August 18, 2013

Man injured by polar bear returns to Maine

Matthew Dyer, who spent three weeks in a Montreal hospital after the attack, is scheduled for jaw surgery Monday.

By David Hench dhench@pressherald.com
Staff Writer

The Maine legal aid lawyer who was attacked by a polar bear in northern Canada last month is back home in Maine and scheduled for jaw surgery Monday.

Matthew Dyer, shown in Montreal General Hospital

Jeanne Wells photo

Matthew Dyer flew into Lewiston on Tuesday night by air ambulance, his wife, Jeanne Wells, said in an email over the weekend. The couple now are back at their home in Turner after Dyer spent three weeks in a Montreal hospital.

Dyer is a staff attorney with Pine Tree Legal Assistance in Lewiston, specializing in tenants’ rights.

Dyer was traveling with a group of six other hikers on a Sierra Club excursion in Torngat Mountains National Park, in northern Labrador, when he was attacked.

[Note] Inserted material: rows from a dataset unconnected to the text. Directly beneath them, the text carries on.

-- ==== Sys2Proof/Machine/LinkOps.lean ====
section
/-!
DEFINITION. The transport of Causeway and Tollhouse-link messages (14_causeway R332 to R339): credit, SEQ, acknowledgement
and go-back of each way and class; the partner's entry to UP and to ABSENT (R341 to R343).
-/

namespace Sys2Proof.Machine

def wayNo : Way → Nat
  | .down => 0
  | .up => 1
  | .thDown => 2
  | .thUp => 3

def clsNo : MsgClass → Nat
  | .state => 1
  | .station => 2
  | .legal => 3

/-- Credit a sender holds at every entry to UP (Table 14.1); the Tollhouse link carries class 3 only, under the credit of its
direction. -/
def credit0 (w : Way) (c : MsgClass) : Nat :=
  match w, c with
  | .down, .state => 1024
  | .up, .state => 1024
  | .down, .station => 4096
  | .up, .station => 16384
  | .down, .legal => 2048
  | .up, .legal => 4096
  | .thDown, .legal => 2048
  | .thUp, .legal => 4096
  | .thDown, _ => 0
  | .thUp, _ => 0

/-- Sends the messages that credit and the window of 7 let go, in order (R337, R339). -/
def Chan.pump : Nat → Chan → Chan
  | 0, c => c
  | k + 1, c =>
    match c.waiting with
    | [] => c
    | m :: rest =>
      if c.unacked.length < 7 ∧ m.cost ≤ c.credit then
        Chan.pump k { c with
          waiting := rest, credit := c.credit - m.cost, next := (c.next + 1) % 8,
          unacked := c.unacked ++ [(c.next, m)], wire := c.wire ++ [(c.next, m)] }
      else c

/-- A class as it starts afresh, with what had not been acknowledged in front of what waits. -/
def Chan.fresh (c : Chan) (credit : Nat) : Chan :=
  { credit := credit, waiting := c.unacked.map Prod.snd ++ c.waiting }

/-- Messages received in order and not yet acknowledged. -/
def Chan.received (c : Chan) : Nat :=
  match c.unacked.head? with
  | some (seq, _) => min ((c.expected + 8 - seq) % 8) c.unacked.length
  | none => 0

namespace State

def chan (s : State) (w : Way) (c : MsgClass) : Chan := tabGet {} s.cway.chans (3 * wayNo w + clsNo c)
def setChan (s : State) (w : Way) (c : MsgClass) (v : Chan) : State :=
  { s with cway := { s.cway with chans := tabPut {} s.cway.chans (3 * wayNo w + clsNo c) v } }

/-- PARTNER is UP or SINGLE. -/
def linked (s : State) : Bool := !s.fieldAbsent

/-- The Verge die runs: out of reset, its clock locked. -/
def vergeRuns (s : State) : Bool := s.verge.locked && !s.verge.vf33Low && !s.verge.rstLow && !s.verge.clockLost

/-- The Tollhouse runs on VT_33 and drives its link (R348, R393). -/
def tollOnVt (s : State) : Bool := s.toll.booted && !s.toll.onBackup

def wayOpen (s : State) (w : Way) : Bool :=
  match w with
  | .down | .up => s.linked && s.vergeRuns
  | .thDown | .thUp => s.verge.thLink && s.tollOnVt && s.vergeRuns

/-- Messages leave on a way, each with its SEQ. -/
def sendWords (s : State) (w : Way) (l : List (Nat × Msg)) : State :=
  l.foldl (fun s e => s.send (.message w (e.2.words e.1))) s

/-- What credit and the window let go is sent. -/
def pump (s : State) (w : Way) (c : MsgClass) : State :=
  if s.wayOpen w then
    let v := (s.chan w c).pump 8
    let new := v.wire.drop (s.chan w c).wire.length
    let n := new.length
    let s := (s.setChan w c v).sendWords w new
    if w = Way.down ∧ n ≠ 0 then
      let s := s.occurs 34 0o001 0 n
      if c = MsgClass.station then s.occurs 34 0o006 0 n else s
    else s
  else s

/-- A message becomes ready to be sent. -/
def sendMsg (s : State) (w : Way) (c : MsgClass) (m : Msg) : State :=
  (s.setChan w c { s.chan w c with waiting := (s.chan w c).waiting ++ [m] }).pump w c

/-- A received message that is discarded at the host counts, and every discard sends a NAK, once for a gap (R335, R339)
(DEDUCED, notes/assumptions/48). -/
def discard (s : State) (w : Way) (c : MsgClass) (f : MsgFault) (v : Chan) : State :=
  let again := v.naked && decide (f = MsgFault.good)
  let s := s.setChan w c { v with naked := true }
  if w = Way.up then
    let u := s.cway
    { s with cway := { u with
        crcErr := if f = MsgFault.crc then satInc 36 u.crcErr else u.crcErr
        badType := if f = MsgFault.badType then satInc 18 u.badType else u.badType
        naks := if again then u.naks else satInc 18 u.naks } }.occurs 34 0o004 0 (if f = MsgFault.crc then 1 else 0)
  else s

/-- The oldest message on the wire of a class arrives, when `want` holds of it: none when there is no such message, or when
it is discarded. The receiver takes messages only in SEQ order (R339) and has consumed one once its words are owed (DEDUCED,
notes/assumptions/48). -/
def receive (s : State) (w : Way) (c : MsgClass) (f : MsgFault) (want : Msg → Bool) : Option Msg × State :=
  let v := s.chan w c
  match v.wire with
  | [] => (none, s)
  | (seq, m) :: rest =>
    if !want m || !s.wayOpen w then (none, s)
    else if f ≠ MsgFault.good || decide (seq ≠ v.expected) then (none, s.discard w c f { v with wire := rest })
    else
      let s := if w = Way.up then s.occur 34 0o002 else s
      (some m, s.setChan w c { v with wire := rest, expected := (seq + 1) % 8, naked := false })

/-- The receiver has consumed a message: its words are owed to the sender (R337). -/
def consumed (s : State) (w : Way) (c : MsgClass) (m : Msg) : State :=
  s.setChan w c { s.chan w c with owed := (s.chan w c).owed + m.cost }

/-- A message that is consumed as it is received (DEDUCED, notes/assumptions/48). -/
def take (s : State) (w : Way) (c : MsgClass) (f : MsgFault) (want : Msg → Bool) : Option Msg × State :=
  match s.receive w c f want with
  | (some m, s) => (some m, s.consumed w c m)
  | (none, s) => (none, s)

/-! ## Withheld credit (R338) -/

/-- Stations whose key derivation waits (R148). -/
def stationJobs (s : State) : List Nat :=
  s.keys.derivations.filterMap (fun (j : KeyJob) => match j with
    | .station n => some n
    | .link _ => none)

/-- The host withholds station credit (R338). -/
def withheld (s : State) : Bool := decide (64 ≤ s.stationJobs.length) || s.vpFlowStands

/-! ## The partner -/

/-- PARTNER enters a state: GEN rises by 1, modulo 32 (R341). -/
def partnerEnter (s : State) (p : Partner) : State :=
  if s.cway.partner = p then s
  else { s with cway := { s.cway with partner := p, gen := (s.cway.gen + 1) % 32 } }

/-- A channel pair is good when both its channels are. -/
def pairGood (s : State) (k : Nat) : Bool := s.cway.chOk.testBit k && s.cway.chOk.testBit (k + 2)

/-- A frame bound for VP that the loss of the partner refuses (R342): counted in its queue and in FA_REFUSED. -/
def refuseFieldAbsent (s : State) (queue : Option Nat) : State :=
  let s := s.countFieldAbsent
  match queue with
  | some q => match s.tenantOfQueue q with
    | some t => s.refuse t q rcFieldAbsent
    | none => s
  | none => s

/-- The STATION_DOWN messages of a list. -/
def downFrames : List Msg → List DownFrame
  | [] => []
  | .stationDown f :: l => f :: downFrames l
  | _ :: l => downFrames l

/-- Every frame queued to VP is refused with FIELD-ABSENT. -/
def refuseVpQueues (s : State) : State :=
  (s.tp.queues.map Prod.fst).foldl (fun s q =>
    if s.qEgress q = 16 then
      match s.tenantOfQueue q with
      | some t =>
        let n := (s.queue q).frames.length
        let s := { s with cway := { s.cway with faRefused := satAdd 36 s.cway.faRefused n } }
        s.refuseQueued t q rcFieldAbsent (fun _ => true)
      | none => s
    else s) s

/-- A PORT_COMMAND whose answer is lost with the partner is answered as one issued now (R352, R444) (DEDUCED,
notes/assumptions/49). -/
def answerPorts (s : State) : State :=
  let l := s.sp.portWaiting
  l.foldl (fun s w => if w.1 = noSession then s
    else s.respondLater (.operator (Fin.ofNat 32 w.1)) 0o20 (if 8 ≤ w.2.2 then stStale else stWrongState) [] [fld 17 14 w.2.1 + w.2.2 % 8])
    { s with sp := { s.sp with portWaiting := [] } }

/-- The VP queues of the downstream frames in the host pipeline. -/
def pipelineDowns (s : State) : List Nat :=
  s.stn.pipeline.filterMap (fun (i : StnItem) => match i with
    | .down q _ => some q
    | .up _ _ _ => none)

/-- The downstream frames leave the host pipeline. -/
def dropDowns (s : State) : State :=
  { s with stn := { s.stn with pipeline := s.stn.pipeline.filter (fun (i : StnItem) => match i with
    | .down _ _ => false
    | .up _ _ _ => true) } }

/-- The entry to ABSENT (R341, R342); ARG of 0o133002 after UP or SINGLE. -/
def enterAbsent (s : State) (arg : Nat) : State :=
  let was := s.linked
  let down := s.chan .down .station
  let lost := downFrames (down.unacked.map Prod.snd ++ down.waiting)
  let hold := fun (s : State) (c : MsgClass) => s.setChan .up c ((s.chan .up c).fresh 0)
  let s := (((s.setChan .down .state {}).setChan .down .station {}).setChan .down .legal {}).setChan .up .state {}
  let s := hold (hold s .station) .legal
  let s := { s with cway := { s.cway with chOk := 0, thLinkSeen := false, th := if s.isN then 2 else 0 } }
  let s := s.partnerEnter .absent
  let s := lost.foldl (fun s f => s.refuseFieldAbsent f.queue) s
  let s := s.pipelineDowns.foldl (fun s q => s.refuseFieldAbsent (some q)) s.dropDowns
  let s := s.refuseVpQueues.answerPorts
  if was then
    { s with cway := { s.cway with absentEvents := satInc 18 s.cway.absentEvents } }.emitOwn 0o133002 0 0 arg
  else s

/-- Channels fail (R340, R341): the other pair carries on alone, or the partner is ABSENT. -/
def channelsFail (s : State) (mask arg : Nat) : State :=
  let left := maskOf 4 (fun i => s.cway.chOk.testBit i && !mask.testBit i)
  let hit := firstBelow 2 (fun k => s.pairGood k && !(left.testBit k && left.testBit (k + 2)))
  let s := { s with cway := { s.cway with chOk := left } }
  if !s.linked then s
  else if !s.pairGood 0 && !s.pairGood 1 then s.enterAbsent arg
  else match hit with
    | some k =>
      if s.cway.partner = Partner.up then (s.partnerEnter .single).emitOwn 0o131003 0 0 k else s
    | none => s

/-- Generation that the host holds of a port (R353). -/
def shadowWord (s : State) (unit i : Nat) : Nat := (((tabGet [] s.cway.shadow unit)[i]?).getD 0)

/-- PORT_CONFIG of a port: MODE off without a section (R364). -/
def sendPortConfig (s : State) (p : Nat) : State :=
  let v := match s.inForce? 0o020 p with
    | some c => c.body.take 6
    | none => List.replicate 6 0
  s.sendMsg .down .state (.portConfig p ((bits (s.shadowWord p 0) 4 0 + 1) % 32) v)

/-- Class 3 messages toward the Tollhouse that have not been answered, and the acknowledgement of what has been taken, are
sent again (R342, R347). -/
def resendLegal (s : State) : State :=
  let c := s.chan .down .legal
  let s := s.cway.outstanding.foldl (fun s e =>
    if c.waiting.contains e.2 || c.unacked.any (fun u => decide (u.2 = e.2)) then s else s.sendMsg .down .legal e.2) s
  if s.cway.thLast = 0 then s else s.sendMsg .down .legal (.thAck s.cway.thLast)

/-- A message toward the Tollhouse takes the next HOST_SEQ, from 1 modulo 262,144 and never 0 (R334). -/
def nextHostSeq (s : State) : Nat := s.cway.nextHostSeq

def sendToTollhouse (s : State) (m : Nat → Msg) : State :=
  let n := s.nextHostSeq
  let s := { s with cway := { s.cway with
    nextHostSeq := n % 262143 + 1, outstanding := s.cway.outstanding ++ [(n, m n)] } }
  if s.linked then s.sendMsg .down .legal (m n) else s

end State

end Sys2Proof.Machine
end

Polar bears are common in the park at this time of year. The carnivorous predators can reach 1,000 pounds. They hunt seals on the sea ice, but during the brief two-month summer, the ice is gone and the bears stay on shore.

The July 24 attack was the park’s first ever.

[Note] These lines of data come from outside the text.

-- ==== Sys2Proof/Machine/Alarms.lean ====
section
/-!
DEFINITION. Commands of the alarm unit (18_alarms R462, R463) and the limits of ALARM_POLICY (R469).
-/

namespace Sys2Proof.Machine

namespace State

/-- Acknowledges the unacknowledged entries that satisfy `p` and counts them (R463). -/
def ackEntries (s : State) (p : AlarmEntry → Bool) : State × Nat :=
  let hit := (List.range 64).filter (fun i => entryUnack (s.alarmEntry i) && p (s.alarmEntry i))
  let s := hit.foldl (fun s i => s.setAlarmEntry i (entryAcked (s.alarmEntry i))) s
  ({ s with alarm := { s.alarm with acks := satAdd 18 s.alarm.acks hit.length } }.settleAlert, hit.length)

/-- ALARM_ACK of the entries that satisfy `p`; r0 holds the number acknowledged. -/
def ackServed (s : State) (p : AlarmEntry → Bool) : Served :=
  let d := s.ackEntries p
  { st := d.1, status := stDone, words := [BitVec.ofNat 18 d.2] }

end State

/-- ALARM_ACK_ENTRY (R463): mode 0 names an entry and the pair it must still hold. -/
def execAlarmAckEntry (r : VerbCall) (a0 : BitVec 16) (event kindNumber : Word) (s : State) :
    Host.Outcome State Fault Refusal :=
  act [.once, .image, .keys, .tenants, .tp, .sp] s (fun s => s.serve r 0o17 (State.isOperator r.caller) none [a0.toNat, event.toNat, kindNumber.toNat] (fun s =>
    let i := a0.toNat
    let n := s.alarmEntry i
    if i ≥ 64 then { st := s, status := stBadValue }
    else if n.state = AlarmState.free || n.event ≠ event.toNat ||
        fld 17 14 n.kind + fld 13 0 n.number ≠ kindNumber.toNat then { st := s, status := stStale }
    else
      let was := entryUnack n
      let s := s.setAlarmEntry i (entryAcked n)
      let s := { s with alarm := { s.alarm with acks := if was then satInc 18 s.alarm.acks else s.alarm.acks } }
      { st := s.settleAlert, status := stDone, words := [if was then 1 else 0] }))

/-- ALARM_ACK_CLASS (R463): mode 1, a class from 2 to 5 in a0 [15:13]. -/
def execAlarmAckClass (r : VerbCall) (a0 : BitVec 16) (s : State) : Host.Outcome State Fault Refusal :=
  act [.once, .image, .keys, .tenants, .tp, .sp] s (fun s => s.serve r 0o17 (State.isOperator r.caller) none [fld 17 16 1 + a0.toNat] (fun s =>
    let c := bits a0.toNat 15 13
    if bits a0.toNat 12 0 ≠ 0 || c < 2 || c > 5 then { st := s, status := stBadValue }
    else s.ackServed (fun n => evClass n.event = c)))

/-- ALARM_ACK_ALL (R463): mode 2 also clears OVERFLOW. -/
def execAlarmAckAll (r : VerbCall) (s : State) : Host.Outcome State Fault Refusal :=
  act [.once, .image, .keys, .tenants, .tp, .sp] s (fun s => s.serve r 0o17 (State.isOperator r.caller) none [fld 17 16 2] (fun s =>
    { s with alarm := { s.alarm with overflow := false } }.ackServed (fun _ => true)))

/-- ALERT_HOLD_EXPIRY (R462): the 1 ms low ends, and ALERT_N rises if no cause remains. -/
def execAlertHoldExpiry (s : State) : Host.Outcome State Fault Refusal :=
  act [.now, .free, .tp] s (fun s =>
    match s.alarm.alertHold with
    | some t => (s.upTo (t + ms 1)).settleAlert
    | none => s)

end Sys2Proof.Machine
end

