def setPoint (w : List Word) : Nat := setField w 1 17 6
def setVersion (w : List Word) : Nat := setWide w 2 2
def setValidFrom (w : List Word) : Nat := setWide w 4 2
def setInterval (w : List Word) : Nat := setField w 6 17 16
def setLateness (w : List Word) : Nat := setField w 6 15 11
def setDefault (w : List Word) : Nat := setField w 6 10 8
def setEntries (w : List Word) : Nat := setField w 7 17 10
def setSource (w : List Word) : Nat := setField w 8 17 16
def setInput (w : List Word) : Nat := setField w 8 15 13
def setStation (w : List Word) : Nat := setField w 9 15 0
def setSubindex (w : List Word) : Nat := setField w 10 17 10
def setConstant (w : List Word) : Nat := setWide w 11 2
def setLowCut (w : List Word) : Nat := setField w 13 17 0

/-- The first `n` calendar entries of a set. -/
def setCalendar (w : List Word) (n : Nat) : List CalEntry :=
  (List.range n).map (fun i => { e0 := setField w (24 + 2 * i) 17 0, e1 := setField w (25 + 2 * i) 17 0 })

/-- The identity of a set's calendar (R405), and the digest of the set. -/
def calendarId (w : List Word) : Nat := shaWords ((w.drop 6).take 2 ++ (w.drop 24).take 320)
def setDigest (w : List Word) : Nat := shaWords w

/-- Check 1 of R404. -/
def setForm (w : List Word) : Bool :=
  decide (w.length = 376) && decide (setField w 0 17 0 = 0o634011) && decide (crc18 (w.take 375) = wordAt w 375)

/-- Check 4 of R404: ranges, calendar entries and unnamed bits. -/
def setRanges (w : List Word) : Bool :=
  let len := intervalMin (setInterval w)
  setField w 1 5 0 = 0 && setValidFrom w % (60 * len) = 0 && decide (setLateness w ≤ 16) && setField w 6 7 0 = 0 &&
    decide (setEntries w ≤ 160) && setField w 7 9 0 = 0 && setField w 8 12 0 = 0 &&
    (!(setSource w = 2) || decide (setInput w ≤ 3)) && setField w 9 17 16 = 0 && setField w 10 9 0 = 0 &&
    decide (setLowCut w ≤ 100) && zeroWords w 14 24 && (setCalendar w 160).all (fun e => e.ok len) &&
    setField w 344 17 8 = 0 && zeroWords w 373 375

/-! ## Points -/

/-- A point has an applied set. -/
def TollPoint.configured (p : TollPoint) : Bool := !p.set.isEmpty

/-- The set that check 5 and check 6 of R404 compare with: the latest accepted. -/
def TollPoint.stored (p : TollPoint) : List Word := if p.waiting.isEmpty then p.set else p.waiting

/-- Largest value of a TARIFF_REG (R409). -/
def regMax : Nat := 2 ^ 54 - 1

/-- Close of an interval for a point (step 1 of Table 16.8). -/
def TollPoint.close (p : TollPoint) (imin : Nat) : TollPoint :=
  let p := if p.peak < p.cur then { p with peak := p.cur, peakInterval := imin } else p
  if p.configured then { p with history := ((imin, p.tariff) :: p.history).take 16 } else p

/-- The waiting set is due at `t`. -/
def TollPoint.due (p : TollPoint) (t : Nat) : Bool := !p.waiting.isEmpty && decide (setValidFrom p.waiting ≤ t)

The group had been in the park for three days and was camping near the Nachvak Fjord. Despite an electrified fence designed to keep bears out, a polar bear broke into camp and grabbed Dyer in his mouth at 1:30 a.m. as the hikers were sleeping.

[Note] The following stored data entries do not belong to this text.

/-- The lowest lane of a group that is UP (R287). -/
def groupUpLane (s : State) (g : Nat) : Option Nat := (s.groupLanes g).find? s.laneUpNow

/-- The lane for an answer to a message that came on lane `n`. -/
def answerLane (s : State) (g n : Nat) : Option Nat := if s.laneUpNow n then some n else s.groupUpLane g

/-- ID_PUB of a node's VALID entry in ZHEAC_CERTS (R284). -/
def certPub (s : State) (node : Nat) : Option Nat :=
  (s.inForce? 0o007 0).bind (fun c =>
    (firstBelow (c.body.length / 64) (fun i =>
      let e := (wordAt c.body (64 * i)).toNat
      e.testBit 17 && decide (bits e 15 0 = node))).map (fun i => wideOf (wordsFrom c.body (64 * i + 1) 43)))

def hasCert (s : State) (node : Nat) : Bool := (s.certPub node).isSome

/-- The Zheac streams of a group, rising (R283). -/
def zheacStreams (s : State) (g : Nat) : List Nat :=
  (s.link.tx.filter (fun e => entValid e.2.entry && !entPinned e.2.entry &&
    (s.groupLanes g).contains (entLane e.2.entry))).map Prod.fst

/-! ## Rekey triggers (R301) -/

/-- A stream may be listed: not in STUCK or EXHAUSTED. -/
def listable (v : TxStream) : Bool := decide (v.state ≠ TxState.stuck ∧ v.state ≠ TxState.exhausted)

/-- Some trigger is at `k` eighths. -/
def atTrigger (s : State) (v : TxStream) (k : Nat) : Bool :=
  (!v.newAn && decide (k * 2 ^ entLog2 v.entry ≤ 8 * v.nextPn)) ||
    decide (8 * v.keyedAt + k * secs (60 * entMin v.entry) ≤ 8 * s.now)

def txDue (s : State) (x : Nat) : Bool :=
  let v := s.txStream x
  listable v && (!s.txKeyed x || v.failed || s.atTrigger v 8)

def txNearDue (s : State) (x : Nat) : Bool :=
  let v := s.txStream x
  listable v && s.txKeyed x && s.atTrigger v 7

/-- The AN that a listed stream uses next (R296). -/
def nextAn (v : TxStream) : Nat := if v.everKeyed then (v.an + 1) % 4 else 3

/-- The streams that a HELLO or REPLY lists: due before near-due, or every one with a START (R301, R302). A stream whose
next slot is FAULT becomes STUCK and is not listed (R270, R297). -/
def makeList (s : State) (g : Nat) (all : Bool) (first : List ListEntry) : State × List ListEntry :=
  let l := s.zheacStreams g
  let pick := if all then l.filter (fun x => listable (s.txStream x))
    else l.filter s.txDue ++ l.filter (fun x => s.txNearDue x && !s.txDue x)
  let pick := pick.filter (fun x => !first.any (fun e => e.stream = x))
  let good := fun x => s.canInstall (slotTx x (nextAn (s.txStream x)))
  let list := (first ++ (pick.filter good).map (fun x => ListEntry.mk (nextAn (s.txStream x)) x)).take 2048
  ((pick.filter (fun x => !good x)).foldl txStuck s, list)

/-- Some listed stream holds a current key and has reached a trigger (R298). -/
def rekeyDue (s : State) (l : List ListEntry) : Bool :=
  l.any (fun e => s.txKeyed e.stream && s.atTrigger (s.txStream e.stream) 8)

/-- The receive stream that takes a listed stream of the peer (R296). -/
def rxFor (s : State) (g stream : Nat) : Option Nat :=
  (s.link.rx.find? (fun e => entValid e.2.entry && (s.groupLanes g).contains (entLane e.2.entry) &&
    decide (entPeerSci e.2.entry % 2 ^ 16 = stream))).map Prod.fst

/-! ## Messages (Table 12.3) -/

/-- Words of a bitmap. -/
def bitmapWords (n : Nat) : Nat := (n + 17) / 18

/-- A bitmap: bit 17 of its first word stands for entry 0 (R289). -/
def bitmapNats (l : List Bool) : List Nat :=
  (List.range (bitmapWords l.length)).map (fun w => maskOf 18 (fun i => (l[18 * w + 17 - i]?).getD false && decide (18 * w + 17 - i < l.length)))

/-- A list entry (R289). -/
def listNats (l : List ListEntry) : List Nat := l.map (fun e => fld 17 16 e.an + fld 13 0 e.stream)

/-- Header of a handshake message of a group (Table 12.2). -/
def zHsHead (s : State) (g type hsId n : Nat) : List Nat := s.zHead type (some ((s.lanePeer g).getD 0)) hsId n

/-- b0, NONCE, EPH_PUB and list of a HELLO or REPLY. -/
def zBody (s : State) (g : Nat) (h : Handshake) : List Nat :=
  (flag 17 h.myStart + fld 11 0 h.mine.length) :: wideWords 15 h.myNonce ++ wideWords 43 (s.zgroup g).ephPub ++ listNats h.mine

def helloWords (s : State) (g : Nat) (h : Handshake) : List Nat := s.zHsHead g 1 h.hsId (64 + h.mine.length) ++ s.zBody g h

/-- A REPLY, and a FINISH, up to the SIGNATURE. -/
def replyWords (s : State) (g : Nat) (h : Handshake) : List Nat :=
  s.zHsHead g 2 h.hsId (107 + h.mine.length + bitmapWords h.theirs.length) ++ s.zBody g h ++ bitmapNats h.acceptTheirs
def finishWords (s : State) (g : Nat) (h : Handshake) : List Nat :=
  s.zHsHead g 3 h.hsId (48 + bitmapWords h.theirs.length) ++ bitmapNats h.acceptTheirs

/-- A handshake message leaves through the management queue of a lane (R287, R232): its words, with what they say. -/
def sendZheac (s : State) (g type : Nat) (lane : Option Nat) (hsId : Nat) (start : Bool) (list : List ListEntry)
    (bitmap : List Bool) (reason : Nat) (words : List Nat) : State :=
  match (if s.replayMode then none else lane) with
  | some n => (s.send (.zheac g type n hsId start list bitmap reason)).queueZheac n words
  | none => s

def sendHello (s : State) (g : Nat) (h : Handshake) : State :=
  s.sendZheac g 1 (s.groupUpLane g) h.hsId h.myStart h.mine [] 0 h.message

def sendReply (s : State) (g : Nat) (h : Handshake) : State :=
  s.sendZheac g 2 (s.answerLane g h.lane) h.hsId h.myStart h.mine h.acceptTheirs 0 h.message

def sendFinish (s : State) (g : Nat) (h : Handshake) : State :=
  s.sendZheac g 3 (s.answerLane g h.lane) h.hsId false [] h.acceptTheirs 0 h.message

def sendInstalled (s : State) (g hsId lane : Nat) (bitmap : List Bool) : State :=
  s.sendZheac g 4 (s.answerLane g lane) hsId false [] bitmap 0
    (s.zHsHead g 4 hsId (5 + bitmapWords bitmap.length) ++ bitmapNats bitmap)

def sendRefuse (s : State) (g hsId : Nat) (lane : Option Nat) (reason : Nat) : State :=
  s.sendZheac g 5 lane hsId false [] [] reason (s.zHsHead g 5 hsId 6 ++ [reason])

/-! ## Transcript and keys (R292, R295) -/

end State

/-- TH, as bytes: HB then RB. -/
def Handshake.transcript (h : Handshake) : List Nat := beBytes 48 (sha384 (packNats h.hello ++ packNats h.reply))

/-- The digests that the responder and the initiator sign. -/
def Handshake.digestR (h : Handshake) : Nat := sha384 (ascii "KR1856-ZHEAC-R" ++ h.transcript)
def Handshake.digestI (h : Handshake) : Nat := sha384 (ascii "KR1856-ZHEAC-I" ++ h.transcript ++ packNats h.finish)

/-- PRK of a handshake. -/
def Handshake.prk (h : Handshake) : Nat :=
  hkdfExtract (if h.initiator then beBytes 32 h.myNonce ++ beBytes 32 h.peerNonce
    else beBytes 32 h.peerNonce ++ beBytes 32 h.myNonce) (beBytes 48 h.z)

/-- Key, salt and SSCI of a stream of a transmitting node under a handshake. -/
def Handshake.keyOf (h : Handshake) (node stream : Nat) : Nat :=
  let okm := hkdfExpand h.prk (ascii "KR1856-LINK" ++ [0] ++ beBytes 2 node ++ beBytes 2 stream ++ h.transcript) 44
  linkValue (okm >>> 96) (okm % 2 ^ 96) (node * 2 ^ 16 + stream)

namespace State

One of the others in the group, Dr. Richard Isenberg, said the bear dragged Dyer 50 yards, holding him in his mouth without letting him touch the ground.

Dyer could easily have died in the encounter, but others in the party scared the bear off with flares and it dropped Dyer. Isenberg was able to provide first aid until a rescue helicopter arrived about six hours later. The group had been unable to communicate with the Royal Canadian Mounted Police’s telecommunications center until 6:30 a.m., five hours after the attack.

When the helicopter arrived to evacuate Dyer and Isenberg, who was treating him, there were still bears in the area. Dyer was flown by helicopter to a base in northern Quebec and eventually by fixed wing aircraft to Montreal.

The rest of the group was evacuated by boat and reunited with Dyer in Montreal.

Dyer had been recuperating in Montreal General Hospital since then.